If the attacker can control the index, and you return data to user mode based on the data contents at that index, then there is a chance for exploitation. Finding the exact right sequence and conditions in an existing binary appears to be tricky. The most susceptible victims would appear to be modules that JIT code from untrusted sources, which lets the attacker create a sequence that would otherwise be difficult to normally find.

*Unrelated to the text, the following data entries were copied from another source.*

-- ==== Sys2Proof/Machine/Atomic.lean ====
section
/-! DEFINITION. The meanings of RV32A and RV64A (spec/43_rv32a_rv64a.md), one definition per row. -/

namespace Sys2Proof.Machine

/-- `lr.w`, rule R233. -/
def execLrW (rd rs1 : RegNum) (aq rl : Bool) (s : State) : Result :=
  requires .rv32a (.lrW rd rs1 aq rl) s <| loadReserved 4 rd rs1 s

/-- `sc.w`, rule R234. -/
def execScW (rd rs1 rs2 : RegNum) (aq rl : Bool) (s : State) : Result :=
  requires .rv32a (.scW rd rs1 rs2 aq rl) s <| storeConditional 4 rd rs1 rs2 s

/-- `amoswap.w`, rule R235. -/
def execAmoswapW (rd rs1 rs2 : RegNum) (aq rl : Bool) (s : State) : Result :=
  requires .rv32a (.amoswapW rd rs1 rs2 aq rl) s <| amo 4 (fun v _ => v) rd rs1 rs2 s

/-- `amoadd.w`, rule R236. -/
def execAmoaddW (rd rs1 rs2 : RegNum) (aq rl : Bool) (s : State) : Result :=
  requires .rv32a (.amoaddW rd rs1 rs2 aq rl) s <| amo 4 (· + ·) rd rs1 rs2 s

/-- `amoxor.w`, rule R237. -/
def execAmoxorW (rd rs1 rs2 : RegNum) (aq rl : Bool) (s : State) : Result :=
  requires .rv32a (.amoxorW rd rs1 rs2 aq rl) s <| amo 4 (· ^^^ ·) rd rs1 rs2 s

/-- `amoor.w`, rule R238. -/
def execAmoorW (rd rs1 rs2 : RegNum) (aq rl : Bool) (s : State) : Result :=
  requires .rv32a (.amoorW rd rs1 rs2 aq rl) s <| amo 4 (· ||| ·) rd rs1 rs2 s

/-- `amoand.w`, rule R239. -/
def execAmoandW (rd rs1 rs2 : RegNum) (aq rl : Bool) (s : State) : Result :=
  requires .rv32a (.amoandW rd rs1 rs2 aq rl) s <| amo 4 (· &&& ·) rd rs1 rs2 s

/-- `amomin.w`, rule R240. -/
def execAmominW (rd rs1 rs2 : RegNum) (aq rl : Bool) (s : State) : Result :=
  requires .rv32a (.amominW rd rs1 rs2 aq rl) s <| amo 4 minSigned rd rs1 rs2 s

/-- `amomax.w`, rule R241. -/
def execAmomaxW (rd rs1 rs2 : RegNum) (aq rl : Bool) (s : State) : Result :=
  requires .rv32a (.amomaxW rd rs1 rs2 aq rl) s <| amo 4 maxSigned rd rs1 rs2 s

/-- `amominu.w`, rule R242. -/
def execAmominuW (rd rs1 rs2 : RegNum) (aq rl : Bool) (s : State) : Result :=
  requires .rv32a (.amominuW rd rs1 rs2 aq rl) s <| amo 4 minUnsigned rd rs1 rs2 s

/-- `amomaxu.w`, rule R243. -/
def execAmomaxuW (rd rs1 rs2 : RegNum) (aq rl : Bool) (s : State) : Result :=
  requires .rv32a (.amomaxuW rd rs1 rs2 aq rl) s <| amo 4 maxUnsigned rd rs1 rs2 s

/-- `lr.d`, rule R244. -/
def execLrD (rd rs1 : RegNum) (aq rl : Bool) (s : State) : Result :=
  requires .rv64a (.lrD rd rs1 aq rl) s <| loadReserved 8 rd rs1 s

/-- `sc.d`, rule R245. -/
def execScD (rd rs1 rs2 : RegNum) (aq rl : Bool) (s : State) : Result :=
  requires .rv64a (.scD rd rs1 rs2 aq rl) s <| storeConditional 8 rd rs1 rs2 s

/-- `amoswap.d`, rule R246. -/
def execAmoswapD (rd rs1 rs2 : RegNum) (aq rl : Bool) (s : State) : Result :=
  requires .rv64a (.amoswapD rd rs1 rs2 aq rl) s <| amo 8 (fun v _ => v) rd rs1 rs2 s

/-- `amoadd.d`, rule R247. -/
def execAmoaddD (rd rs1 rs2 : RegNum) (aq rl : Bool) (s : State) : Result :=
  requires .rv64a (.amoaddD rd rs1 rs2 aq rl) s <| amo 8 (· + ·) rd rs1 rs2 s

/-- `amoxor.d`, rule R248. -/
def execAmoxorD (rd rs1 rs2 : RegNum) (aq rl : Bool) (s : State) : Result :=
  requires .rv64a (.amoxorD rd rs1 rs2 aq rl) s <| amo 8 (· ^^^ ·) rd rs1 rs2 s

/-- `amoor.d`, rule R249. -/
def execAmoorD (rd rs1 rs2 : RegNum) (aq rl : Bool) (s : State) : Result :=
  requires .rv64a (.amoorD rd rs1 rs2 aq rl) s <| amo 8 (· ||| ·) rd rs1 rs2 s

/-- `amoand.d`, rule R250. -/
def execAmoandD (rd rs1 rs2 : RegNum) (aq rl : Bool) (s : State) : Result :=
  requires .rv64a (.amoandD rd rs1 rs2 aq rl) s <| amo 8 (· &&& ·) rd rs1 rs2 s

/-- `amomin.d`, rule R251. -/
def execAmominD (rd rs1 rs2 : RegNum) (aq rl : Bool) (s : State) : Result :=
  requires .rv64a (.amominD rd rs1 rs2 aq rl) s <| amo 8 minSigned rd rs1 rs2 s

/-- `amomax.d`, rule R252. -/
def execAmomaxD (rd rs1 rs2 : RegNum) (aq rl : Bool) (s : State) : Result :=
  requires .rv64a (.amomaxD rd rs1 rs2 aq rl) s <| amo 8 maxSigned rd rs1 rs2 s

/-- `amominu.d`, rule R253. -/
def execAmominuD (rd rs1 rs2 : RegNum) (aq rl : Bool) (s : State) : Result :=
  requires .rv64a (.amominuD rd rs1 rs2 aq rl) s <| amo 8 minUnsigned rd rs1 rs2 s

/-- `amomaxu.d`, rule R254. -/
def execAmomaxuD (rd rs1 rs2 : RegNum) (aq rl : Bool) (s : State) : Result :=
  requires .rv64a (.amomaxuD rd rs1 rs2 aq rl) s <| amo 8 maxUnsigned rd rs1 rs2 s

end Sys2Proof.Machine
end

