-- ==== Sys2Proof/Laws/Operands.lean ====
section
/-! SUPPORT. The operand forms as numbers. -/

namespace Sys2Proof.Machine

variable (s : State)

theorem State.xlen_pos : 0 < s.xlen := by rcases s.xlen_cases with h | h <;> omega

theorem asSigned_toNat {n : Nat} (v : BitVec n) : asSigned n v.toNat = v.toInt := by
  unfold asSigned; rw [BitVec.toInt_eq_toNat_cond]; norm_cast

theorem State.getX_toNat (r : RegNum) : (s.getX r).toNat = s.xNat r := rfl

theorem State.getX_toInt (r : RegNum) : (s.getX r).toInt = s.xInt r := (asSigned_toNat _).symm

theorem State.getW_toNat (r : RegNum) : (s.getW r).toNat = s.wNat r := by simp [State.getW, State.wNat, State.xNat]

theorem State.getW_toInt (r : RegNum) : (s.getW r).toInt = s.wInt r := by
  rw [State.wInt, ← State.getW_toNat, asSigned_toNat]

theorem State.rawF_toNat (fmt : Fmt) (r : RegNum) : (s.rawF fmt r).toNat = s.fNat r % 2 ^ fmt.width := by
  simp [State.rawF, State.fNat]

theorem ofInt_toNat (n : Nat) (z : Int) : (BitVec.ofInt n z).toNat = wrap n z := by
  simp [BitVec.toNat_ofInt, wrap]

theorem toNat_eq_wrap {n : Nat} {v : BitVec n} {z : Int} (h : v = BitVec.ofInt n z) : v.toNat = wrap n z := by
  rw [h, ofInt_toNat]

theorem signExtend_toNat {n m : Nat} (v : BitVec n) : (v.signExtend m).toNat = wrap m v.toInt := by
  rw [BitVec.signExtend, ofInt_toNat]

theorem signExtend_toInt {n m : Nat} (v : BitVec n) (h : n ≤ m) : (v.signExtend m).toInt = v.toInt :=
  BitVec.toInt_signExtend_of_le h

theorem wrap_natCast (n v : Nat) : wrap n (v : Int) = v % 2 ^ n := by
  unfold wrap; norm_cast

/-- Adding an integer in a register of `n` bits. -/
theorem add_signExtend_toNat {n m : Nat} (a : BitVec m) (v : BitVec n) :
    (a + v.signExtend m).toNat = wrap m (a.toNat + v.toInt) := by
  apply toNat_eq_wrap
  rw [BitVec.ofInt_add, BitVec.ofInt_natCast, BitVec.ofNat_toNat, BitVec.setWidth_eq]; rfl

/-- The target of a branch or a `jal` as a number. -/
theorem State.target_toNat {n : Nat} (imm : BitVec n) : (s.target imm).toNat = wrap s.xlen (s.pcNat + imm.toInt) :=
  add_signExtend_toNat _ _

/-- The effective address as a number. -/
theorem State.addrNat_eq (rs1 : RegNum) (imm : BitVec 12) : s.addrNat rs1 imm = wrap s.xlen (s.xNat rs1 + imm.toInt) :=
  add_signExtend_toNat _ _

/-- The U-immediate as a number. -/
theorem immU_toInt (imm : BitVec 20) : (imm ++ 0#12).toInt = asSigned 32 (imm.toNat * 2 ^ 12) := by
  rw [← asSigned_toNat]; congr 1
  rw [BitVec.toNat_append]; simp [Nat.shiftLeft_eq]

theorem ofBool_setWidth_toNat (c : Bool) {n : Nat} (h : 0 < n) :
    ((BitVec.ofBool c).setWidth n).toNat = if c then 1 else 0 := by
  have : 1 < 2 ^ n := Nat.one_lt_two_pow (by omega)
  cases c <;> simp [Nat.mod_eq_of_lt this]

theorem State.has_rv64i : s.cfg.has .rv64i = true ↔ s.xlen = 64 := by
  unfold State.xlen Config.has Config.is64; cases s.cfg.xlen <;> simp [Xlen.bits]

theorem State.is64_eq (h : s.xlen = 64) : s.cfg.is64 = true := by
  unfold State.xlen at h; unfold Config.is64; cases hx : s.cfg.xlen <;> simp_all [Xlen.bits]

theorem State.is64_ne (h : s.xlen = 32) : s.cfg.is64 = false := by
  unfold State.xlen at h; unfold Config.is64; cases hx : s.cfg.xlen <;> simp_all [Xlen.bits]

end Sys2Proof.Machine
end

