theorem convert_delivers {dst : Fmt} {a : fmt.Bits} (ha : (fmt.datum a).isFinite = true)
    (hx : (fmt.datum a).value ≠ 0) : Delivers mode ((fmt.datum a).value : ℝ) (fmt.convert dst mode a) := by
  obtain ⟨neg, m, e, hd⟩ := Datum.exists_num ha
  rw [hd] at hx
  rw [Fmt.convert, hd]
  exact delivers_roundExact_of_value rfl hx

theorem ofInt_delivers {n : Int} (hn : n ≠ 0) : Delivers mode (n : ℝ) (fmt.ofInt mode n) := by
  have hvalue := value_natAbs n 0
  rw [zpow_zero, mul_one] at hvalue
  exact hvalue ▸ delivers_roundExact (Int.natAbs_ne_zero.mpr hn)

end

/-- Settles O60: each operation rounds the exact result it computes from the data. -/
theorem operationsRoundTheExactResult : Obligations.OperationsRoundTheExactResult := by
  rintro fmt dst mode a b c x y z ha hb hc rfl rfl rfl
  have hb' : (fmt.datum b).negate.isFinite = true := by rwa [Datum.isFinite_negate]
  have hc' : (fmt.datum c).negate.isFinite = true := by rwa [Datum.isFinite_negate]
  refine ⟨sumData_delivers ha hb, fun h => ?sub, mul_delivers ha hb, div_delivers ha hb, sqrt_delivers ha,
    fmaData_delivers ha hb hc rfl, fmaData_delivers ha hb hc' ?msub, fmaData_delivers ha hb' hc ?nmsub,
    fmaData_delivers ha hb' hc' ?nmadd, convert_delivers ha, fun n => ofInt_delivers⟩
  case sub =>
    rw [sub_eq_add_neg, ← Datum.value_negate] at h ⊢
    exact sumData_delivers ha hb' h
  case msub => rw [Datum.value_negate, sub_eq_add_neg]
  case nmsub => rw [Datum.value_negate, mul_neg]
  case nmadd => rw [Datum.value_negate, Datum.value_negate, mul_neg, sub_eq_add_neg]

end Sys2Proof.Machine
end

section
/-! PROOFS. Exact, zero and infinite results (spec/45_rv32f_rv64f.md R296, R297, R300, R304). -/

namespace Sys2Proof.Machine

section

variable {fmt : Fmt} {mode : RoundMode} {a b c d : fmt.Bits}

/-! ### Results that are numbers of the format -/

theorem eq_of_delivers_value {v : ℚ} {r : FloatResult fmt} (h : Delivers mode (v : ℝ) r)
    (hc : (fmt.datum c).isFinite = true) (hv : v = (fmt.datum c).value) (h0 : (fmt.datum c).value ≠ 0) :
    r = ⟨c, .none⟩ :=
  eq_of_delivers h hc (by rw [hv]) (by rw [hv]; exact_mod_cast h0)

theorem sqrt_eq_of_square (ha : (fmt.datum a).isFinite = true) (hc : (fmt.datum c).isFinite = true)
    (hpos : 0 < (fmt.datum c).value) (hv : (fmt.datum c).value * (fmt.datum c).value = (fmt.datum a).value) :
    fmt.sqrt mode a = ⟨c, .none⟩ := by
  have hroot : Real.sqrt (fmt.datum a).value = (fmt.datum c).value := by
    rw [← hv, Rat.cast_mul, Real.sqrt_mul_self (by exact_mod_cast hpos.le)]
  have hdeliver : Delivers mode (Real.sqrt (fmt.datum a).value) (fmt.sqrt mode a) :=
    sqrt_delivers ha (hv ▸ mul_pos hpos hpos)
  rw [hroot] at hdeliver
  exact eq_of_delivers_value hdeliver hc rfl hpos.ne'

/-! ### Zeros -/

theorem Datum.significand_eq_zero {neg : Bool} {m : Nat} {e : Int} (h : (Datum.num neg m e).value = 0) : m = 0 := by
  by_contra hm
  rw [Datum.value_num, mul_eq_zero, or_iff_right (signFactor_ne_zero _), mul_eq_zero, Nat.cast_eq_zero] at h
  exact h.elim hm (zpow_ne_zero _ two_ne_zero)

theorem roundExact_zero {neg : Bool} {e : Int} : fmt.roundExact mode neg 0 e = ⟨fmt.zero neg, .none⟩ := if_pos rfl

theorem sumData_zero {na nb : Bool} {ma mb : Nat} {ea eb : Int}
    (h : (Datum.num na ma ea).value + (Datum.num nb mb eb).value = 0) :
    (fmt.sumData mode (.num na ma ea) (.num nb mb eb)).isZero (if na = nb then na else decide (mode = .rdn)) := by
  have hsum : scaled na ma ea (min ea eb) + scaled nb mb eb (min ea eb) = 0 := by
    rw [Datum.value_eq_scaled na ma (min_le_left ea eb), Datum.value_eq_scaled nb mb (min_le_right ea eb), ← add_mul,
      mul_eq_zero, or_iff_left (zpow_ne_zero _ two_ne_zero)] at h
    exact_mod_cast h
  rw [Fmt.sumData, Fmt.sumNumbers, if_pos hsum]
  exact Fmt.isZero_result _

Ignoring the fact that this creates a cache side channel attack, the processor is working “as designed” in this case. We haven’t told the processor that it must determine the result of the if before it performs the array access. To do that, we would have to insert a fence instruction:

    if (index < data->MaxCount) {

        // May NOT speculatively execute out of bounds access

        _mm_lfence();

        foo = data->Elements[index];

    }

Do drivers need to do anything special to avoid leaking information?

Technically, yes, we need fences to avoid the speculative execution.

However, these fences should only be used in the cases where the code is vulnerable to attack. In the words of Intel in their white paper on the subject, “…the insertion of LFENCE must be done judiciously; if it is used too liberally, performance may be significantly compromised.”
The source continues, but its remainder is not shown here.